Anyway – we finally got out of there (and luckily the next day, Dad went with me to pick up the missing bag and the customs person knew who both of us were, and she was really nice – so that only took…oh… an hour to get through). Normally we do presents on the day after Xmas, what we Anglos call Boxing Day. Just because for the past three years, Rich and I arrive on Christmas afternoon, just as Mom and our her B.F. Monica are getting dinner about ready.
So - we eat, tryptophan kicks in, and I still have to wrap suitcases full of stuff. So we wouldn’t end up ready to unwrap until like two am. BUT this year we were missing the bag that had all of Rich’s presents to everyone in it. And since we normally open presents on Boxing Day morning – we had already planned to have a slew of friends visit in shifts for the rest of the day. So by the time the pressies arrived – people were due to show up. So we didn’t actually have Christmas until December 27th… which was a work day – so we couldn’t do it until Dad got back home from work. Still, it was quite pleasant because by then everyone has recovered from the madness of the holiday itself and was able to enjoy the gifts. ☺
I have been trying without much success to force the Pack Leader to rest, but he seems to have his laptop permanently grafted to his knees or research or whatever...
He’s been getting a lot of his NY web clients taken care of and also dealing with Columbia stuff.
Plus making his terrifying year-long to-do list which gives me hives each time I contemplate it.
Yesterday we also pulled out the auditorium plans and started figuring out how we should go about reconfiguring the stage area – which is quite a tricky little juggling game. But we actually think we’ve got a good starting template that we can work from. Of course it’s gonna be tricky to really figure out the nitty gritty until the we get the screen down. Which is going to be…um… yah. Piece of cake. Sure.
Anyway – I also have to get through a couple of potential scripts for the Bermuda Festival that I want to drop off for their consideration. Which I’ll probably get to later today. Mom has been feeding us like we were ducks getting ready for a fois gras festival, and it’s been far warmer than I ever remember it being this time of year. The Christmas Department of the only remaining department store on the island burned down the day before we arrived… which my Mother thinks might have been God’s way of trying to tell them that upside down Christmas trees are an abomination to nature (frankly, I think they are nifty – but she’s a traditionalist). Speaking of Donna and the Christmas decorations… the house looks as beautiful as ever for the holidays.
So I’ll show you some pics… As you can see, it ain’t exactly a white Christmas around here. ☺
New Year’s Eve was extremely quite – we were completely abandoned by the usual suspects – Peter (the local political cartoonist who is like the grandfather I never had) was spending it with his family since his REAL (whatever) grandchildren and great-grandchildren are visiting from the UK.

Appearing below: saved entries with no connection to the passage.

-- ==== Sys2Proof/Machine/Ops.lean ====
section
/-! DEFINITION. Named operations over registers, status, queues and traps: reading and writing scalar registers (03 R66,
R68, 04 R96), STATUS (05 R137), pushing and popping carts (19 R355..R372), and TAKING AN EXCEPTION (22 R421, R425,
R426), one operation for every trap of every instruction, with the return from one beside it (R427, R436). -/

namespace Sys2Proof.Machine

/-! ### Scalar registers -/

/-- s n (R66). s63 reads as 0 (R68). -/
def Regs.readS (r : Regs) (n : Nat) : Word := if n == 63 then 0 else r.s.getD n 0

/-- x n: the pair s n, s (n + 1) (R66). -/
def Regs.readX (r : Regs) (n : Nat) : DWord := r.readS (n + 1) ++ r.readS n

/-- z n: the triple s n to s (n + 2) as one lane set (04, "The activity mask"). -/
def Regs.readZ (r : Regs) (n : Nat) : Mask := r.readS (n + 2) ++ r.readS (n + 1) ++ r.readS n

/-- Writes s n: s63 discards the write (R68); s60 to s62 take it under the launched lanes (04 R96), of which
a system core has none (log 2). -/
def Regs.writeS (r : Regs) (ll : Mask) (n : Nat) (x : Word) : Regs :=
  if n == 63 then r
  else if 60 ≤ n then { r with s := lset r.s n (x &&& ll.extractLsb' (32 * (n - 60)) 32) }
  else { r with s := lset r.s n x }

/-- Writes x n: bits [31:0] to s n, bits [63:32] to s (n + 1) (R66). -/
def Regs.writeX (r : Regs) (ll : Mask) (n : Nat) (x : DWord) : Regs :=
  (r.writeS ll n (x.extractLsb' 0 32)).writeS ll (n + 1) (x.extractLsb' 32 32)

/-- Writes z n. -/
def Regs.writeZ (r : Regs) (ll : Mask) (n : Nat) (z : Mask) : Regs :=
  ((r.writeS ll n (z.extractLsb' 0 32)).writeS ll (n + 1) (z.extractLsb' 32 32)).writeS ll (n + 2) (z.extractLsb' 64 32)

/-- The activity mask z60. -/
def Regs.mask (r : Regs) : Mask := r.readZ 60

/-- Writes STATUS.LAST of a status-reporting instruction; a nonzero code sets ERR (05 R137). -/
def Regs.setStatus (r : Regs) (code : Nat) : Regs :=
  { r with sr := { r.sr with statusLast := BitVec.ofNat 8 code, statusErr := r.sr.statusErr || code % 256 != 0 } }

/-- Eight words from s n on (19 R353). -/
def Regs.readCart (r : Regs) (n : Nat) : List Word := (List.range 8).map fun i => r.readS (n + i)

/-- Writes a cart to s n to s (n + 7). -/
def Regs.writeCart (r : Regs) (ll : Mask) (n : Nat) (ws : List Word) : Regs :=
  (List.range 8).foldl (fun r i => r.writeS ll (n + i) (ws.getD i 0)) r

/-- A write that an earlier instruction makes to the thread's registers now. It stands when a chain in progress is undone,
so the registers as the chain's head found them take it too (R75 undoes the chain's own writes only; R103). -/
def Thread.land (th : Thread) (g : Regs → Regs) : Thread :=
  { th with regs := g th.regs, chain := th.chain.map fun c => { c with saved := g c.saved } }

/-- Goes on after an instruction of `n` bytes. -/
def Thread.next (th : Thread) (n : Nat) : Thread :=
  { th with regs := { th.regs with pc := th.regs.pc + BitVec.ofNat 64 n } }

/-- A waiting instruction of `n` bytes completes: the thread goes on, READY (R86 Wake); one that is SAVED does so at its restore. -/
def Thread.answer (th : Thread) (n : Nat) : Thread :=
  if th.run == .saved then { th.next n with left := .ready, replay := none } else { th.next n with run := .ready, replay := none }

/-- Drops the scoreboard entries of a writer. -/
def Thread.clearPend (th : Thread) (tag : Nat) : Thread := { th with pend := th.pend.filter fun p => p.tag != tag }

/-- Every access of the thread has been performed (11 R265, R217). -/
def quietThread (s : State) (id : ThreadId) : Bool := !(s.accs.any fun a => a.th == id)

/-- An acquire side of the thread of scope other than `.grp`: the core's lease copies go (14 R303). -/
def acquireSide (s : State) (id : ThreadId) : State :=
  match s.thread? id with
  | some th => discardLeases s th.core []
  | none => s

/-! ### Queues -/

/-- The fields of a queue handle (19 R356). -/
def qIndex (h : DWord) : Nat := (h.extractLsb' 0 16).toNat
def qChk (h : DWord) : BitVec 24 := h.extractLsb' 16 24
def qPush (h : DWord) : Bool := h.getLsbD 40
def qPop (h : DWord) : Bool := h.getLsbD 41
def qStat (h : DWord) : Bool := h.getLsbD 42
def qMalformed (h : DWord) : Bool := (h.extractLsb' 43 21).toNat != 0

/-- STATUS codes (19 R359, 13 R289, 20 R380, 22 R419). -/
def stOk : Nat := 0x00
def stStale : Nat := 0x01
def stFull : Nat := 0x02
def stTimeUnsync : Nat := 0x03
def stFnack : Nat := 0x07
def stHandle : Nat := 0x08
def stNoTeam : Nat := 0x09
def stEmpty : Nat := 0x0A
def stClosed : Nat := 0x0B
def stUnderflow : Nat := 0x0C
def stHeld : Nat := 0x0D
def stNotHeld : Nat := 0x0E
def stNoFit : Nat := 0x0F
def stBadDesc : Nat := 0x10
def stBadTeam : Nat := 0x11
def stLate : Nat := 0x12
def stKilled : Nat := 0x13
def stPinned : Nat := 0x14
def stBusy : Nat := 0x15
def stBadMove : Nat := 0x16
def stNoGroup : Nat := 0x17
def stState : Nat := 0x18
def stBadImage : Nat := 0x19
def stConflict : Nat := 0x1A
def stBadPart : Nat := 0x1B
def stBadLen : Nat := 0x1C

/-- The queue that a handle names for partition `p`, or the code of the first check that fails: malformed or the right
missing, then STALE (R357, R371). -/
def findQueue (s : State) (p : Nat) (h : DWord) (right : Bool) : Except Nat Queue :=
  if qMalformed h || !right then .error stHandle
  else
    let i := qIndex h
    let x := s.part p
    match s.queue? (.table i) with
    | some q =>
      if q.part != p || i < x.qbase || x.qbase + x.qnum ≤ i || q.st == .free || q.st == .destroyed || q.code != qChk h then
        .error stStale
      else .ok q
    | none => .error stStale

/-- Carts a queue holds on all levels. -/
def Queue.count (q : Queue) : Nat := q.levels.foldl (fun n l => n + l.length) 0

def Queue.level (q : Queue) (l : Nat) : List QCart := q.levels.getD l []

def Queue.setLevel (q : Queue) (l : Nat) (cs : List QCart) : Queue := { q with levels := lset q.levels l cs }

/-- A queue of a kernel's data queue, or of the queue table, as CREATE or the launch leaves it: empty (R360, R374). -/
def freshQueue (id : QueueId) (p : Nat) : Queue := { id, part := p, st := .active, cap := 10 }

/-- One aging move (R362): the first due cart of the level, if the next level has room. -/
def ageLevel (now : Nat) (q : Queue) (l : Nat) : Queue :=
  if 3 ≤ l || q.stream then q
  else
    match (q.level l).find? fun c => c.since + 2 ^ 20 ≤ now with
    | none => q
    | some c =>
      if (q.level (l + 1)).length < 2 ^ q.cap then
        (q.setLevel l ((q.level l).erase c)).setLevel (l + 1) (q.level (l + 1) ++ [{ c with since := now }])
      else q

/-- When the next aging move out of level `l` comes, and its cart: the cart that has waited longest, if the next level has
room; not before `clk` (R362). -/
def agingOf (q : Queue) (clk l : Nat) : Option (Nat × QCart) :=
  if 2 ^ q.cap ≤ (q.level (l + 1)).length then none
  else match q.level l with
    | [] => none
    | c :: cs =>
      let first := cs.foldl (fun b x => if x.since < b.since then x else b) c
      some (if clk < first.since + 2 ^ 20 then first.since + 2 ^ 20 else clk, first)

/-- The aging move that comes first, no later than `now`: its time, and the queue after it. Of moves in one cycle the upper
level's is first, so that the room it makes counts (R362). -/
def ageMove (now clk : Nat) (q : Queue) : Option (Nat × Queue) :=
  if q.stream then none
  else
    let best := [2, 1, 0].foldl (fun (b : Option (Nat × Nat × QCart)) l => match b, agingOf q clk l with
      | some x, some y => some (if y.1 < x.1 then (y.1, l, y.2) else x)
      | none, some y => some (y.1, l, y.2)
      | b, none => b) none
    match best with
    | some (t, l, c) =>
      if t ≤ now then some (t, (q.setLevel l ((q.level l).erase c)).setLevel (l + 1) (q.level (l + 1) ++ [{ c with since := t }]))
      else none
    | none => none

/-- The aging moves up to `now`, `fuel` at most, each at its own time. -/
def ageMoves : Nat → Nat → Nat → Queue → Queue
  | 0, _, _, q => q
  | fuel + 1, now, clk, q => match ageMove now clk q with
    | some (t, q1) => ageMoves fuel now t q1
    | none => q

/-- The queue at mesh cycle `now`, every aging move made at its time (R362): a cart moves three times at most. What was blocked
when the queue was last brought up to date moves no earlier than that. -/
def ageQueue (now : Nat) (q : Queue) : Queue :=
  if now < q.agedTo then q
  else { ageMoves (3 * q.levels.flatten.length) now q.agedTo q with agedTo := now }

Due to some big rap concert they were having in the middle of town, my Mom’s friend Monica (who at this point is an honorary Froomkin whether or not she wanted to be) was very nervous about crazy people on the roads and insisted on staying home. About which I will continue to torment her for at least the next decade.
Actually there was pie. Of two varieties. So there.
Mom and Dad and Rich and I whiled away the countdown playing Trivial Pursuit. Dad opened a bottle of extremely expensive champagne he’d been given as a some work gift – and after one sip of it and making faces like we were auditioning for the live action version of “the California Raisins visit the Pickle factory” – we switched some far less expensive and actually drinkable stuff.
And thus – we usher in a brand new year of drywall, paint and goo. Happy Goo Year to all.